*Requirement*
Take the material below and output exactly the run of lines from the one containing "for 100 ms. -/" down to the one containing "if pstate s = 0 &&", with both included.

*The data*

/-- One setting lower, in the order of R491. -/
def ladderDown (s : State) : State :=
  if 0 < s.coreSet then { s with coreSet := s.coreSet - 1 }
  else if 1 < rd s pgPwr .pwrDuty then wr pgPwr .pwrDuty (rd s pgPwr .pwrDuty - 1) s
  else if rd s pgPwr .pwrBuGap < 70 then wr pgPwr .pwrBuGap (rd s pgPwr .pwrBuGap + 1) s
  else s

/-- One setting higher, in the reverse order, up to CLK_MAX (R491). -/
def ladderUp (s : State) : State :=
  if 0 < rd s pgPwr .pwrBuGap then wr pgPwr .pwrBuGap (rd s pgPwr .pwrBuGap - 1) s
  else if rd s pgPwr .pwrDuty < 8 then wr pgPwr .pwrDuty (rd s pgPwr .pwrDuty + 1) s
  else if s.coreSet < rd s pgClk .clkClkMax then { s with coreSet := s.coreSet + 1 }
  else s

/-- The comparison of one millisecond (R491). -/
def ladder (watts : Nat) (s : State) : State :=
  let limit := stepWatts (rd s pgPwr .pwrEffStep)
  let s := { s with coreSet := min s.coreSet (rd s pgClk .clkClkMax) }
  if limit < watts then ladderDown { s with lowMs := 0 }
  else if watts + 120 ≤ limit then
    if 4 ≤ s.lowMs then ladderUp { s with lowMs := 5 } else { s with lowMs := s.lowMs + 1 }
  else { s with lowMs := 0 }

/-- Core clocks follow the ladder, upward one step at a time (R491, R495). -/
def clocksFollow (s : State) : State :=
  forUpto 4 (fun n t =>
    if clocked t n then
      wri pgClk .clkCoreTgt n (if t.clamp.isSome then 0 else min t.coreSet (rdi t pgClk .clkCoreTgt n + 1)) t
    else t) s

/-- POWER_ENFORCE (R487, R489, R491): the averages of one millisecond, then the ladder, in P0. -/
def execPowerEnforce (inputW mv ca : Nat) (subs : List Nat) (energy : Nat) (s : State) : Result :=
  let eight := (List.range 8).map fun i => subs.getD i 0
  let s := wr pgPwr .pwrInputW inputW (wr pgPwr .pwrInputMv mv (wr pgPwr .pwrInputCa ca (count pgPwr .pwrEnergyMj energy s)))
  let s := (eight ++ [inputW - eight.sum]).zipIdx.foldl (fun t e => wri pgPwr .pwrSubW e.2 e.1 t) s
  let s := wr pgPwr .pwrSupplyStep (if s.supplyLow then 15 else supplyStep mv) s
  .next (if pstate s = 0 then clocksFollow (ladder inputW s) else s)

/-- LIMIT_UNMET (R493): the lowest settings have not been enough for 100 ms. -/
def execLimitUnmet (s : State) : Result :=
  if pstate s = 0 && s.coreSet = 0 && rd s pgPwr .pwrDuty = 1 && rd s pgPwr .pwrBuGap = 70 &&
      stepWatts (rd s pgPwr .pwrEffStep) < rd s pgPwr .pwrInputW then .next (raise pgPwr 17 s) else .next s

/-- PLL_RELOCK_DONE (R491, R495): the partition switches to its relocked PLL. -/
def execPllRelockDone (n : Nat) (s : State) : Result :=
  if s.divided.any fun e => e.1 = n then
    .next (wri pgClk .clkCoreStep n 0 { s with divided := s.divided.filter fun e => e.1 != n })
  else if partState s n = 2 then .next s
  else .next (wri pgClk .clkCoreStep n (rdi s pgClk .clkCoreTgt n) s)

/-- Insert a reading into a rising list. -/
def insertInt (x : Int) : List Int → List Int
  | [] => [x]
  | y :: ys => if x ≤ y then x :: y :: ys else y :: insertInt x ys

/-- Twice the median of readings (log entry 38); none without any. -/
def median2 (l : List Int) : Option Int :=
  let t := l.foldl (fun m x => insertInt x m) []
  if t.isEmpty then none else some (t.getD ((t.length - 1) / 2) 0 + t.getD (t.length / 2) 0)

/-- A BROKEN sensor is found (R498): captured, and recorded under a TYPE that the spec does not give (log entry 38). -/
def sensBroken (i : Nat) (s : State) : State :=
  let s := putSens i { sensAt s i with broken := true } s
  let ty := 0x80 + freshVal s % 128
  raise pgThm 18 (ledger pgThm ty i (freshNext (logErr pgThm 1 0x01 i s)))

/-- One sensor takes its raw reading (R498): out of range, or a step of more than 10 °C, is BROKEN. -/
def sensTake (i : Nat) (raw : Int) (s : State) : State :=
  let x := sensAt s i
  let bad : Bool := raw < -160 || 600 < raw || (x.seen && (40 < raw - x.raw || 40 < x.raw - raw))
  let s := putSens i { x with raw := raw, seen := true } s
  if bad && !x.broken then sensBroken i s else s

/-- One sensor is compared with its OK neighbours (R498). -/
def sensCompare (i : Nat) (s : State) : State :=
  let x := sensAt s i
  if x.broken then s
  else
    match median2 ((okNbrs s i).map fun j => (sensAt s j).raw) with
    | none => putSens i { x with far := 0 } s
    | some m =>
      let off := 2 * x.raw - m
      if 120 < off || off < -120 then
        let s := putSens i { x with far := x.far + 1 } s
        if x.far + 1 = 64 then sensBroken i s else s
      else putSens i { x with far := 0 } s

/-- The hottest and the coldest OK reading of a part: what limit actions rest on (R499). -/
def partOk (s : State) (p : Nat) : Option (Int × Int) :=
  match ((sensOfPart s.variant p).filter fun i => !(sensAt s i).broken).map fun i => (sensAt s i).raw with
  | [] => none
  | x :: xs => some (xs.foldl max x, xs.foldl min x)

/-- The reading below which a part's limit action ends (R500). -/
def releaseAt (p : Nat) : Int := 4 * (if p < 4 then 95 else if 5 ≤ p && p < 17 then 90 else if 17 ≤ p && p < 25 then 80 else 0)

/-- A part is at its limit (R500): above it, or still above the reading that releases it. -/
def atLimit (s : State) (p : Nat) (was : Bool) : Bool :=
  match partOk s p with
  | none => was
  | some (hot, _) => limitAt p ≤ hot || (was && 0 < releaseAt p && releaseAt p < hot)

/-- A part's new condition, with the interrupts and records of what it has entered (R500, R507). -/
def partJudge (p : Nat) (s : State) : State :=
  let old := SMap.get (fun _ => 0) s.partCond p
  let thr : Bool := throttleAt s p ≤ partHot s p
  let lim := atLimit s p (bit old 1 = 1)
  let bl := partBlind s p
  let s := { s with partCond := SMap.set (fun _ => 0) s.partCond p ((if thr then 1 else 0) + (if lim then 2 else 0) + (if bl then 4 else 0)) }
  let s := if thr && bit old 0 = 0 then raise pgThm 16 s else s
  let s := if lim && bit old 1 = 0 then raise pgThm 17 (logErr pgThm 1 0x02 p s) else s
  if bl && bit old 2 = 0 then raise pgThm 19 s else s

/-- A thermal hold of a partition begins or ends (R502): on release its clock restarts at 0.6 GHz. -/
def partLimit (n : Nat) (s : State) : State :=
  let hot := bit (SMap.get (fun _ => 0) s.partCond n) 1 = 1
  if hot && !s.partHold.contains n then count pgThm .thmTrips 1 { s with partHold := s.partHold ++ [n] }
  else if !hot && s.partHold.contains n then
    resumeClock n (wri pgClk .clkCoreStep n 0 { s with partHold := s.partHold.filter (· != n) })
  else s

/-- A stack hold begins or ends (R500, R503): on release the held requests are served. -/
def stackLimit (d : Nat) (s : State) : State :=
  let hot : Bool := bit (SMap.get (fun _ => 0) s.partCond (5 + d)) 1 = 1
  let cold : Int := ((partOk s (5 + d)).map Prod.snd).getD 8
  if (hot || cold < 0) && !s.stackHold.contains d then count pgThm .thmTrips 1 { s with stackHold := s.stackHold ++ [d] }
  else if !hot && 8 ≤ cold && s.stackHold.contains d then
    forUpto 32 (fun c t => serveChan (ckOf d c) t) { s with stackHold := s.stackHold.filter (· != d) }
  else s

/-- The refresh rate of a stack follows its dies (R340, R346, R499), and a move of 8 °C makes its channels due for recalibration (R348). -/
def stackRates (d : Nat) (s : State) : State :=
  let p := (mcOf d).page
  let hot := (hottest ((sensOfPart s.variant (5 + d)).map (sensRead s))).getD 0
  let was : Bool := qosCap s p < qosSum s p
  let s := if 340 < hot || partBlind s (5 + d) then qosEdge p was (wr p .mcsRef2x 1 s) else if hot < 332 then wr p .mcsRef2x 0 s else s
  forUpto 32 (fun c t =>
    let ch := chanAt t (ckOf d c)
    let off := stackHot t d - ch.recalTemp
    if ch.st = .normal && !ch.recalDue && !ch.recal && (32 ≤ off || off ≤ -32) then recalDue (ckOf d c) false t else t) s

/-- A partition's PLLs recalibrate on a move of 20 °C (R505). -/
def pllCheck (n : Nat) (s : State) : State :=
  let t := partHot s n
  let last := SMap.get (fun _ => -1000000) s.pllTemp n
  let keep (u : State) : State := { u with pllTemp := SMap.set (fun _ => -1000000) u.pllTemp n t }
  if last = -1000000 then keep s
  else if 80 ≤ t - last || 80 ≤ last - t then count pgClk .clkPllRecals 1 (keep s) else s

/-- A cartridge's case temperature (R385, R500). -/
def bayTemp (b : Nat) (s : State) : State :=
  let i := 456 + 2 * b
  let s := if rd s (bayPage b) .bayPresent = 1 then wr (bayPage b) .bayCaseC (ofSigned 8 ((sensAt s i).raw / 4)) s else s
  let st := cartState s b
  if !(sensAt s i).broken && 300 ≤ (sensAt s i).raw && st != 0 && st != 6 then cartFault b 1 s else s

/-- A part is at a limit whose action is a thermal shutdown (R500). -/
def mustShut (s : State) : Bool :=
  let hot (p : Nat) (lim : Int) : Bool := (partOk s p).any fun r => 4 * lim ≤ r.1
  hot 4 105 || hot 37 100 || (List.range 8).any fun b => hot (17 + b) 95 || hot (25 + b) 95

/-- SENSOR_SAMPLE (R497-R505): every present sensor takes the reading given for it, then parts are judged and their limits act. -/
def execSensorSample (raws : List Int) (s : State) : Result :=
  let is := (List.range 476).filter (sensPresent s.variant)
  let board := (sensAt s 470).raw
  let s := is.foldl (fun t i => sensTake i (raws.getD i (sensAt t i).raw) t) s
  let s := is.foldl (fun t i => sensCompare i t) s
  let s := if (sensAt s 470).raw = board then s else measure pgClk .clkTcxoComp 0 s
  let s := forUpto 38 partJudge s
  if mustShut s && pstate s != 4 then .next (thermalShutdown false s)
  else
    let s := forUpto 4 partLimit s
    let s := forUpto 12 (fun d t => stackRates d (stackLimit d t)) s
    .next (forUpto 4 bayTemp (forUpto 4 pllCheck s))

/-- HOLD_TIMEOUT (R502, R503): a hold has lasted 1 s. -/
def execHoldTimeout (s : State) : Result :=
  if s.partHold.isEmpty && s.stackHold.isEmpty then .next s else .next (thermalShutdown false s)

/-- THERM_STEP_RAISE (R501). -/
def execThermStepRaise (s : State) : Result :=
  let k := rd s pgPwr .pwrThermStep
  if k < 15 && (List.range 38).any fun p => decide (throttleAt s p ≤ partHot s p) then .next (wr pgPwr .pwrThermStep (k + 1) s)
  else .next s

/-- THERM_STEP_LOWER (R501). -/
def execThermStepLower (s : State) : Result :=
  let k := rd s pgPwr .pwrThermStep
  if 0 < k && (List.range 38).all fun p => decide (partHot s p ≤ throttleAt s p - 20) then .next (wr pgPwr .pwrThermStep (k - 1) s)
  else .next s

/-- SENS_CLEAR (R498, R507): the selected sensor is OK and is judged again. -/
def sensClear (s : State) : State :=
  let i := rd s pgThm .thmSensSel
  if sensPresent s.variant i then putSens i { raw := (sensAt s i).raw } s else s

/-- SENS_CLEAR. -/
def execSensClear (s : State) : Result := .next (sensClear s)

/-- REF_LOSS (R496, R508): a host reference takes its link down, the loss of the TCXO is fatal to the device. -/
def execRefLoss (which : Nat) (s : State) : Result :=
  let r := rd s pgClk .clkRefOk
  let s := if bit r which = 1 then raise pgClk 16 (wr pgClk .clkRefOk (setBits r which which 0) s) else s
  if which < 2 then execLinkDown which s else if which = 2 then .next (deviceReset s) else .next s

/-- REF_RESTORED (R496, R508): a host link whose reference is back trains again. -/
def execRefRestored (which : Nat) (s : State) : Result :=
  let s := wr pgClk .clkRefOk (setBits (rd s pgClk .clkRefOk) which which 1) s
  .next (if which < 2 && s.perst.contains which && phyOn s && linkState s which = 0 then putLink which 1 0 s else s)

end Sys2Proof.Machine
end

*Answer*
/-- LIMIT_UNMET (R493): the lowest settings have not been enough for 100 ms. -/
def execLimitUnmet (s : State) : Result :=
  if pstate s = 0 && s.coreSet = 0 && rd s pgPwr .pwrDuty = 1 && rd s pgPwr .pwrBuGap = 70 &&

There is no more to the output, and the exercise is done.